Swimmer’s ear (otitis externa) usually starts after water stays in the ear canal and lets bacteria multiply. Symptoms often begin mild, then get worse if the canal stays wet or swollen. According to Dr. Josef Schenker, the signals are mostly on one side and they often become painful when you touch or pull the outer ear, which helps tell it apart from middle ear infections. Below are the common symptoms of swimmer’s ear. 

  1. Ear Pain When the Outer Ear Is Pulled: Pain that increases when you tug the ear (pinna) or press on the small front bump (tragus) is a classic finding in swimmer’s ear.
  2. Canal Redness: The inside of the ear canal can look red or irritated because the lining is inflamed. On darker skin, this redness may be harder to see, so other symptoms become more helpful.
  3. Swelling of the Ear Canal: Swelling makes the canal narrower, which is why sounds can feel blocked. In more moderate cases, swelling can partly close the canal and trap even more fluid.
  4. Itching in the Ear or Ear Canal: Itching is often the first sign of a mild infection. The skin becomes moist and irritated, so it feels like you want to scratch or clean
  5. Muffled or Decreased Hearing: When the canal swells or fills with fluid and debris, sound cannot pass through easily. Hearing may feel dull or muffled on the affected side.
  6. Occasional Drainage: You may see clear, then cloudy or yellow drainage coming from the ear. Drainage happens because the inflamed canal is producing fluid or pus.
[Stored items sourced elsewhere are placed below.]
/-- The run of a `WRITE` after its `Accept`: handler runs, then its twelve events, and the state they leave (R86). -/
theorem framerRun_write {s : State} (hq : s.seq = .wDI) :
    ∃ env pending sr sdone n, (s.ie = false → n = 0) ∧ framerRun 12 s =
      { s with
        seq := .idle
        oe := false
        ie := true
        sr := sr
        sdone := sdone
        phyIn := s.phyIn.drop 8
        draws := s.draws + (8 - s.phyIn.length)
        envIn := env
        irqPending := pending
        trace := s.trace ++ isrRuns n s.oe s.ie ++ writeEntries s } := by
  obtain ⟨env, pending, n, hrun, hn⟩ := framerRun_succ 11 s.envIn s.irqPending s
  have hact : framerAct (recordIsrs n s) = goto .wOE (irqOff (recordIsrs n s)) := by simp [framerAct, recordIsrs, hq]
  obtain ⟨env', pending', hmasked⟩ := framerRun_masked 10 (s := goto .wOE (irqOff (recordIsrs n s))) env pending rfl
    (show ∀ j < 10, writesIe (nextSeq^[j] .wOE) = false by decide)
  obtain ⟨sr, sdone, hx⟩ := xfers_eq (writeBytes s) (oeOn (goto .wOE (irqOff (recordIsrs n s))))
  refine ⟨env', pending', sr, sdone, n, hn, ?_⟩
  refine hrun.trans ?_
  rw [hact, hmasked, writePath_masked rfl]
  refine (congrArg (fun t => setEnv env' pending' (goto .idle (irqOn (oeOff t)))) hx).trans ?_
  simp [setEnv, goto, irqOn, irqOff, oeOn, oeOff, emit, recordIsrs, writeEntries, writeBytes, xferEntries, rxAt]

/-! ### The path of a READ -/

/-- The bytes a `READ` drives, from the latches (R51). -/
def readBytes (s : State) : List Byte := [preambleByte, preambleByte, preambleByte, preambleByte, s.h1, s.h2]

/-- The masked transitions of a `READ` (R92, R105). -/
theorem readPath_masked {s : State} (hq : s.seq = .rP0) :
    framerAct^[10] s = goto .rRES (irqOn (keepReceived (rxAt s 6) (rxAt s 7)
      (xfers [dummyByte, dummyByte] (oeOff (xfers (readBytes s) s))))) := by
  have hrx (k : Nat) : rxAt (oeOff (xfers (readBytes s) s)) k = rxAt s (6 + k) := rxAt_xfers _ _ k
  rw [← hrx 0, ← hrx 1]
  simp [Function.iterate_succ_apply, framerAct, hq, receiveLow_receiveHigh, xfers, readBytes]

/-- What the masked `Xfer` events of a `READ` and its `OeOff` leave: eight answers used up, the last two kept (R92). -/
theorem readShifts_eq (s : State) :
    ∃ sr sdone, keepReceived (rxAt s 6) (rxAt s 7) (xfers [dummyByte, dummyByte] (oeOff (xfers (readBytes s) s))) =
      { s with
        oe := false
        rxh := rxAt s 6
        rxl := rxAt s 7
        sr := sr
        sdone := sdone
        phyIn := s.phyIn.drop 8
        draws := s.draws + (8 - s.phyIn.length)
        trace := s.trace ++ xferEntries s s.oe s.ie 0 (readBytes s) ++ [⟨.oeOff, false, s.ie⟩] ++
          xferEntries s false s.ie 6 [dummyByte, dummyByte] } := by
  obtain ⟨_, _, hx⟩ := xfers_eq (readBytes s) s
  obtain ⟨sr, sdone, hx'⟩ := xfers_eq [dummyByte, dummyByte] (oeOff (xfers (readBytes s) s))
  have hentries (oe ie : Bool) : xferEntries (oeOff (xfers (readBytes s) s)) oe ie 0 [dummyByte, dummyByte] =
      xferEntries s oe ie 6 [dummyByte, dummyByte] := xferEntries_congr fun k => rxAt_xfers _ _ k
  have hdraws : s.draws + (6 - s.phyIn.length) + (2 - (s.phyIn.length - 6)) = s.draws + (8 - s.phyIn.length) := by omega
  refine ⟨sr, sdone, ?_⟩
  rw [hx', hentries, hx]
  simp [keepReceived, oeOff, emit, readBytes, hdraws]
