-- ==== Sys2Proof/Syntax.lean ====
section
/-! DEFINITION. The instructions: the five operations of UUIDC, one constructor per row of
spec/opcode_table.json (R2, R63). The operands of a constructor are the request fields that its
operation reads (R62); a field no constructor holds has no effect on the response. -/

namespace Sys2Proof

/-- An operation with the request fields it reads. `text` is the frame's whole text field, its 26 cells,
first character first (R60); which of them are read depends on `tlen` (R62). -/
inductive Instr where
  /-- `CMP64`, `compact64(high, low)` (R140). -/
  | cmp64 (hi lo : Word)
  /-- `CMP32`, `compact32(high, low)` (R141). -/
  | cmp32 (hi lo : Word)
  /-- `EXP`, `expand(text)`, dispatching on the length (R152). -/
  | exp (tlen : Byte) (text : List Cell)
  /-- `EXP64`, `expand64(text)` (R150). -/
  | exp64 (tlen : Byte) (text : List Cell)
  /-- `EXP32`, `expand32(text)` (R151). -/
  | exp32 (tlen : Byte) (text : List Cell)
  deriving DecidableEq, Repr

end Sys2Proof
end

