-- ==== Sys2Proof/Tests/Slice0.lean ====
section
/-! SUPPORT. The model's own tests. Frames and texts are copied from spec/95_test_vectors.md, whose table is named beside
each test; the words of the decode tests are written out from the field table of 30_encoding.md R60. The `witness_`
theorems show, for each statement with hypotheses, a state and operands that meet them, at the ends of each clause's
range. -/

namespace Sys2Proof.Tests

set_option Elab.async false

open Sys2Proof Sys2Proof.Machine

/-- The cells of an ASCII string. -/
def cells (t : String) : List Cell := t.toList.map fun c => BitVec.ofNat 8 c.toNat

/-- A text field that begins with the string, the other cells 0x00 (R90). -/
def field (t : String) : List Cell := cells t ++ List.replicate (26 - t.length) 0x00#8

/-- The response frame that the first step after reset gives for a request frame. -/
def answerFrame (w : Nat) : Option ResponseFrame :=
  match step (State.reset.withFetchWord 352 w) with
  | .next s => s.responses.head?.map Response.toFrame
  | _ => none

/-- A state with one request in flight and one response not yet taken. -/
def busy (q : RequestFrame) : State := { queue := [q], responses := [expandResponse 1#64 2#64] }

/-! ### Well-formedness: each check refuses an ill-formed term -/

theorem test_wellFormed_cmp : (Instr.cmp64 1#64 2#64).wellFormed = true ∧ (Instr.cmp32 1#64 2#64).wellFormed = true := by
  decide +kernel
theorem test_wellFormed_exp_25_cells : (Instr.exp 22#8 (List.replicate 25 0x41#8)).wellFormed = false := by decide +kernel
theorem test_wellFormed_exp64_27_cells : (Instr.exp64 22#8 (List.replicate 27 0x41#8)).wellFormed = false := by decide +kernel
theorem test_wellFormed_exp32_no_cells : (Instr.exp32 26#8 []).wellFormed = false := by decide +kernel
theorem test_wellFormed_any_length : (Instr.exp32 255#8 (List.replicate 26 0xFF#8)).wellFormed = true := by decide +kernel

/-! ### Decoding: one word a constructor, its fields laid out bit by bit (R60: `op` [7:0], `tlen` [15:8], `lo` [79:16],
`hi` [143:80], cell `k` [151+8k:144+8k]) -/

theorem test_decode_cmp64 :
    decode (BitVec.ofNat 352 (0x01 + 0x77 * 2 ^ 8 + 0x8000000000000001 * 2 ^ 16 + 0x4000000000000002 * 2 ^ 80)) =
      .instr (.cmp64 0x4000000000000002#64 0x8000000000000001#64) := by decide +kernel
theorem test_decode_cmp32 :
    decode (BitVec.ofNat 352 (0x02 + 0x8000000000000001 * 2 ^ 16 + 0x4000000000000002 * 2 ^ 80 + 0x2A * 2 ^ 144)) =
      .instr (.cmp32 0x4000000000000002#64 0x8000000000000001#64) := by decide +kernel
theorem test_decode_exp :
    decode (BitVec.ofNat 352 (0x04 + 0x16 * 2 ^ 8 + 0x42 * 2 ^ 144 + 0x43 * 2 ^ 152 + 0x5A * 2 ^ 344)) =
      .instr (.exp 22#8 ([0x42#8, 0x43#8] ++ List.replicate 23 0x00#8 ++ [0x5A#8])) := by decide +kernel
theorem test_decode_exp64 :
    decode (BitVec.ofNat 352 (0x05 + 0xFF * 2 ^ 8 + 1 * 2 ^ 16 + 1 * 2 ^ 80 + 0x80 * 2 ^ 144)) =
      .instr (.exp64 255#8 (0x80#8 :: List.replicate 25 0x00#8)) := by decide +kernel
theorem test_decode_exp32 :
    decode (BitVec.ofNat 352 (0x06 + 0x1A * 2 ^ 8 + 0x37 * 2 ^ 312)) =
      .instr (.exp32 26#8 (List.replicate 21 0x00#8 ++ [0x37#8] ++ List.replicate 4 0x00#8)) := by decide +kernel
/-- V-ILL. -/
theorem test_decode_illegal : ∀ op ∈ [0x00#8, 0x03#8, 0x07#8, 0x08#8, 0x10#8, 0x41#8, 0x81#8, 0xFF#8],
    decode (requestFrame op 22#8 0x1111111111111111#64 0x2222222222222222#64 (field "ABEiM0RVZneImaq7zN3u_w")) =
      .illegalOp op := by decide +kernel
theorem test_decodeTableWord :
    decodeTableWord 8 0x01 = some (.cmp64 0#64 0#64) ∧
    decodeTableWord 8 0x03 = none ∧
    decodeTableWord 16 0x1A06 = some (.exp32 26#8 blankText) ∧
    decodeTableWord 360 0x01 = none := by decide +kernel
Not every person will have all of these symptoms at once. Children may just tug the ear, say it hurts, or seem bothered when you dry their hair. Symptoms usually stay on one side, but they can spread if water or trauma keeps irritating the canal.

What Is Swimmer’s Ear?

This is an infection or inflammation of the ear canal, the short passage that runs from the opening of the ear to the eardrum. It usually happens when water stays in the canal and breaks down the natural barrier of wax and skin. Most cases are caused by bacteria such as Pseudomonas aeruginosa or Staphylococcus aureus

A swimmer’s ear is different from the ear infections that happen behind the eardrum. Middle ear infections (otitis media) start in the air-filled space past the eardrum and often follow colds or allergies, while swimmer’s ear stays on the outside and starts in the skin of the canal. 

How does it develop? When the canal stays wet after swimming, bathing, or being in a humid place, the skin softens. That moisture washes away protective earwax and lowers the canal’s normal acidity. Bacteria then find a warm, dark, wet space and multiply.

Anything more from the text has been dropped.